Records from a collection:
○ ○ ○ ○

-- ==== Sys2Proof/Laws/State.lean ====
section
/-! SUPPORT. One lemma per field per update of State, true by rfl, so that no later proof unfolds a record update; and the reads of
the three memories through each update. The updates are those of Ops.lean, Flags.lean and the family files. -/

namespace Sys2Proof.Machine

/-! ### State.accept -/

@[simp] theorem State.accept_cmdcnt (s : State) : (s.accept).cmdcnt = s.cmdcnt + 1#32 := rfl
@[simp] theorem State.accept_treeValid (s : State) : (s.accept).treeValid = s.treeValid := rfl
@[simp] theorem State.accept_codesValid (s : State) : (s.accept).codesValid = s.codesValid := rfl
@[simp] theorem State.accept_encActive (s : State) : (s.accept).encActive = s.encActive := rfl
@[simp] theorem State.accept_decActive (s : State) : (s.accept).decActive = s.decActive := rfl
@[simp] theorem State.accept_err (s : State) : (s.accept).err = s.err := rfl
@[simp] theorem State.accept_nsym (s : State) : (s.accept).nsym = s.nsym := rfl
@[simp] theorem State.accept_root (s : State) : (s.accept).root = s.root := rfl
@[simp] theorem State.accept_cur (s : State) : (s.accept).cur = s.cur := rfl
@[simp] theorem State.accept_acc (s : State) : (s.accept).acc = s.acc := rfl
@[simp] theorem State.accept_nacc (s : State) : (s.accept).nacc = s.nacc := rfl
@[simp] theorem State.accept_encbits (s : State) : (s.accept).encbits = s.encbits := rfl
@[simp] theorem State.accept_errcode (s : State) : (s.accept).errcode = s.errcode := rfl
@[simp] theorem State.accept_errarg (s : State) : (s.accept).errarg = s.errarg := rfl
@[simp] theorem State.accept_errcmd (s : State) : (s.accept).errcmd = s.errcmd := rfl
@[simp] theorem State.accept_freq (s : State) : (s.accept).freq = s.freq := rfl
@[simp] theorem State.accept_node (s : State) : (s.accept).node = s.node := rfl
@[simp] theorem State.accept_code (s : State) : (s.accept).code = s.code := rfl
@[simp] theorem State.accept_host (s : State) : (s.accept).host = s.host := rfl
@[simp] theorem State.accept_responses (s : State) : (s.accept).responses = s.responses := rfl
@[simp] theorem State.accept_outb (s : State) : (s.accept).outb = s.outb := rfl
@[simp] theorem State.accept_outs (s : State) : (s.accept).outs = s.outs := rfl
@[simp] theorem State.accept_epoch (s : State) : (s.accept).epoch = s.epoch := rfl
@[simp] theorem freqAt_accept (s : State) (i : Nat) : freqAt (s.accept) i = freqAt s i := rfl
@[simp] theorem nodeAt_accept (s : State) (i : Nat) : nodeAt (s.accept) i = nodeAt s i := rfl
@[simp] theorem codeAt_accept (s : State) (i : Nat) : codeAt (s.accept) i = codeAt s i := rfl
@[simp] theorem nnode_accept (s : State) : nnode (s.accept) = nnode s := rfl

/-! ### State.respond -/

@[simp] theorem State.respond_cmdcnt (s : State) (r : Response) : (s.respond r).cmdcnt = s.cmdcnt := rfl
@[simp] theorem State.respond_treeValid (s : State) (r : Response) : (s.respond r).treeValid = s.treeValid := rfl
@[simp] theorem State.respond_codesValid (s : State) (r : Response) : (s.respond r).codesValid = s.codesValid := rfl
@[simp] theorem State.respond_encActive (s : State) (r : Response) : (s.respond r).encActive = s.encActive := rfl
@[simp] theorem State.respond_decActive (s : State) (r : Response) : (s.respond r).decActive = s.decActive := rfl
@[simp] theorem State.respond_err (s : State) (r : Response) : (s.respond r).err = s.err := rfl
@[simp] theorem State.respond_nsym (s : State) (r : Response) : (s.respond r).nsym = s.nsym := rfl
@[simp] theorem State.respond_root (s : State) (r : Response) : (s.respond r).root = s.root := rfl
@[simp] theorem State.respond_cur (s : State) (r : Response) : (s.respond r).cur = s.cur := rfl
@[simp] theorem State.respond_acc (s : State) (r : Response) : (s.respond r).acc = s.acc := rfl
@[simp] theorem State.respond_nacc (s : State) (r : Response) : (s.respond r).nacc = s.nacc := rfl
@[simp] theorem State.respond_encbits (s : State) (r : Response) : (s.respond r).encbits = s.encbits := rfl
@[simp] theorem State.respond_errcode (s : State) (r : Response) : (s.respond r).errcode = s.errcode := rfl
@[simp] theorem State.respond_errarg (s : State) (r : Response) : (s.respond r).errarg = s.errarg := rfl
@[simp] theorem State.respond_errcmd (s : State) (r : Response) : (s.respond r).errcmd = s.errcmd := rfl
@[simp] theorem State.respond_freq (s : State) (r : Response) : (s.respond r).freq = s.freq := rfl
@[simp] theorem State.respond_node (s : State) (r : Response) : (s.respond r).node = s.node := rfl
@[simp] theorem State.respond_code (s : State) (r : Response) : (s.respond r).code = s.code := rfl
@[simp] theorem State.respond_host (s : State) (r : Response) : (s.respond r).host = s.host := rfl
@[simp] theorem State.respond_responses (s : State) (r : Response) : (s.respond r).responses = s.responses ++ [r] := rfl
@[simp] theorem State.respond_outb (s : State) (r : Response) : (s.respond r).outb = s.outb := rfl
@[simp] theorem State.respond_outs (s : State) (r : Response) : (s.respond r).outs = s.outs := rfl
@[simp] theorem State.respond_epoch (s : State) (r : Response) : (s.respond r).epoch = s.epoch := rfl
@[simp] theorem freqAt_respond (s : State) (r : Response) (i : Nat) : freqAt (s.respond r) i = freqAt s i := rfl
@[simp] theorem nodeAt_respond (s : State) (r : Response) (i : Nat) : nodeAt (s.respond r) i = nodeAt s i := rfl
@[simp] theorem codeAt_respond (s : State) (r : Response) (i : Nat) : codeAt (s.respond r) i = codeAt s i := rfl
@[simp] theorem nnode_respond (s : State) (r : Response) : nnode (s.respond r) = nnode s := rfl

/-! ### State.emitByte -/

@[simp] theorem State.emitByte_cmdcnt (s : State) (b : Byte) : (s.emitByte b).cmdcnt = s.cmdcnt := rfl
@[simp] theorem State.emitByte_treeValid (s : State) (b : Byte) : (s.emitByte b).treeValid = s.treeValid := rfl
@[simp] theorem State.emitByte_codesValid (s : State) (b : Byte) : (s.emitByte b).codesValid = s.codesValid := rfl
@[simp] theorem State.emitByte_encActive (s : State) (b : Byte) : (s.emitByte b).encActive = s.encActive := rfl
@[simp] theorem State.emitByte_decActive (s : State) (b : Byte) : (s.emitByte b).decActive = s.decActive := rfl
@[simp] theorem State.emitByte_err (s : State) (b : Byte) : (s.emitByte b).err = s.err := rfl
@[simp] theorem State.emitByte_nsym (s : State) (b : Byte) : (s.emitByte b).nsym = s.nsym := rfl
@[simp] theorem State.emitByte_root (s : State) (b : Byte) : (s.emitByte b).root = s.root := rfl
@[simp] theorem State.emitByte_cur (s : State) (b : Byte) : (s.emitByte b).cur = s.cur := rfl
@[simp] theorem State.emitByte_acc (s : State) (b : Byte) : (s.emitByte b).acc = s.acc := rfl
@[simp] theorem State.emitByte_nacc (s : State) (b : Byte) : (s.emitByte b).nacc = s.nacc := rfl
@[simp] theorem State.emitByte_encbits (s : State) (b : Byte) : (s.emitByte b).encbits = s.encbits := rfl
@[simp] theorem State.emitByte_errcode (s : State) (b : Byte) : (s.emitByte b).errcode = s.errcode := rfl
@[simp] theorem State.emitByte_errarg (s : State) (b : Byte) : (s.emitByte b).errarg = s.errarg := rfl
@[simp] theorem State.emitByte_errcmd (s : State) (b : Byte) : (s.emitByte b).errcmd = s.errcmd := rfl
@[simp] theorem State.emitByte_freq (s : State) (b : Byte) : (s.emitByte b).freq = s.freq := rfl
@[simp] theorem State.emitByte_node (s : State) (b : Byte) : (s.emitByte b).node = s.node := rfl
@[simp] theorem State.emitByte_code (s : State) (b : Byte) : (s.emitByte b).code = s.code := rfl
@[simp] theorem State.emitByte_host (s : State) (b : Byte) : (s.emitByte b).host = s.host := rfl
@[simp] theorem State.emitByte_responses (s : State) (b : Byte) : (s.emitByte b).responses = s.responses := rfl
@[simp] theorem State.emitByte_outb (s : State) (b : Byte) : (s.emitByte b).outb = s.outb ++ [b] := rfl
@[simp] theorem State.emitByte_outs (s : State) (b : Byte) : (s.emitByte b).outs = s.outs := rfl
@[simp] theorem State.emitByte_epoch (s : State) (b : Byte) : (s.emitByte b).epoch = s.epoch := rfl
@[simp] theorem freqAt_emitByte (s : State) (b : Byte) (i : Nat) : freqAt (s.emitByte b) i = freqAt s i := rfl
@[simp] theorem nodeAt_emitByte (s : State) (b : Byte) (i : Nat) : nodeAt (s.emitByte b) i = nodeAt s i := rfl
@[simp] theorem codeAt_emitByte (s : State) (b : Byte) (i : Nat) : codeAt (s.emitByte b) i = codeAt s i := rfl
@[simp] theorem nnode_emitByte (s : State) (b : Byte) : nnode (s.emitByte b) = nnode s := rfl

○ ○ ○ ○

# EXERCISE OBJECTIVE
Look above for the line with "r).node = s.node := rfl" and the line with "r).host = s.host := rfl". Write out those two lines and all the lines between them, exactly, and no others.

# THE ANSWER
@[simp] theorem State.respond_node (s : State) (r : Response) : (s.respond r).node = s.node := rfl
@[simp] theorem State.respond_code (s : State) (r : Response) : (s.respond r).code = s.code := rfl
@[simp] theorem State.respond_host (s : State) (r : Response) : (s.respond r).host = s.host := rfl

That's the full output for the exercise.